DATA PROVIDED below:

/-- Reservation Conflict (R194). -/
abbrev reservationConflict : Nat := nvmeStatus 0 0x83 true

/-- The queue that a QP carries. -/
def Dev.nvmeQueue? (d : Dev) (qp : Nat) : Option NvmeQueue := findAt NvmeQueue.qp qp d.hqe.queues

/-- A controller by number. -/
def Dev.controller? (d : Dev) (n : Nat) : Option Controller := findAt Controller.cntlid n d.hqe.controllers

/-- `f` applied to controller `n`. -/
def Dev.onController (d : Dev) (n : Nat) (f : Controller → Controller) : Dev :=
  d.onHqe fun h => { h with controllers := modifyAt Controller.cntlid n f h.controllers }

/-- The controller of a QP's queue. -/
def Dev.controllerOf (d : Dev) (qp : Nat) : Option Controller := (d.nvmeQueue? qp).bind fun q => d.controller? q.cntlid

/-- The number by which a waiting command stands in the drain ladder. -/
def nvmeWho (qp cid : Nat) : Nat := 2 ^ 40 + qp * 65536 + cid

/-- A command in progress. -/
def Dev.nvme? (d : Dev) (qp cid : Nat) : Option NvmeCmd := d.hqe.cmds.find? fun c => c.qp == qp && c.cid == cid

/-- `f` applied to a command in progress. -/
def Dev.onNvme (d : Dev) (qp cid : Nat) (f : NvmeCmd → NvmeCmd) : Dev :=
  d.onHqe fun h => { h with cmds := h.cmds.map fun c => if c.qp = qp ∧ c.cid = cid then f c else c }

/-- KATO as it is applied (R200): the default for 0, rounded up to 100 ms, from 1,000 to 600,000 ms. -/
def Dev.applyKato (d : Dev) (ms : Nat) : Nat :=
  clampNat 1000 600000 (ceilDiv (if ms = 0 then d.fld Reg.hqeKato 0 20 else ms) 100 * 100)

/-- The namespaces of a livery by object number: namespaces, and exported takes (R252). -/
def Dev.namespacesOf (d : Dev) (livery : Nat) : List Obj :=
  d.lay.objects.filter fun o => o.livery == livery && (o.kind == .ns || o.kind == .exported)

/-- The namespace of a livery that an NSID names (R250). -/
def Dev.namespace? (d : Dev) (livery nsid : Nat) : Option Obj :=
  if nsid = 0 then none else (d.namespacesOf livery).find? fun o => o.num + 1 == nsid

/-- The ANA state of every group through this module (R202): 1 Optimized, 3 Inaccessible, 0x0F Transition. -/
def Dev.anaState (d : Dev) : Nat :=
  if d.fov.role = .takeover ∨ d.fov.role = .handover ∨ (d.fov.role = .standby ∧ d.fov.partnerRole = 5) then 0x0F
  else if d.isActive then 1 else 3

/-! ## Completions -/

/-- A completion goes to the host (COMPLETIONS_TX). -/
def Dev.sendCompletion (d : Dev) (qp cid status result : Nat) (data : List Byte) : Dev :=
  (d.emit (.completion qp cid status result data)).countHqe 1 1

End of DATA PROVIDED.

Out of the material above, output word for word the line with "to a command in progress. -/", the line with "names (R250). -/", and all lines between them, with nothing else.

SOLUTION TO THE PROBLEM
/-- `f` applied to a command in progress. -/
def Dev.onNvme (d : Dev) (qp cid : Nat) (f : NvmeCmd → NvmeCmd) : Dev :=
  d.onHqe fun h => { h with cmds := h.cmds.map fun c => if c.qp = qp ∧ c.cid = cid then f c else c }

/-- KATO as it is applied (R200): the default for 0, rounded up to 100 ms, from 1,000 to 600,000 ms. -/
def Dev.applyKato (d : Dev) (ms : Nat) : Nat :=
  clampNat 1000 600000 (ceilDiv (if ms = 0 then d.fld Reg.hqeKato 0 20 else ms) 100 * 100)

/-- The namespaces of a livery by object number: namespaces, and exported takes (R252). -/
def Dev.namespacesOf (d : Dev) (livery : Nat) : List Obj :=
  d.lay.objects.filter fun o => o.livery == livery && (o.kind == .ns || o.kind == .exported)

/-- The namespace of a livery that an NSID names (R250). -/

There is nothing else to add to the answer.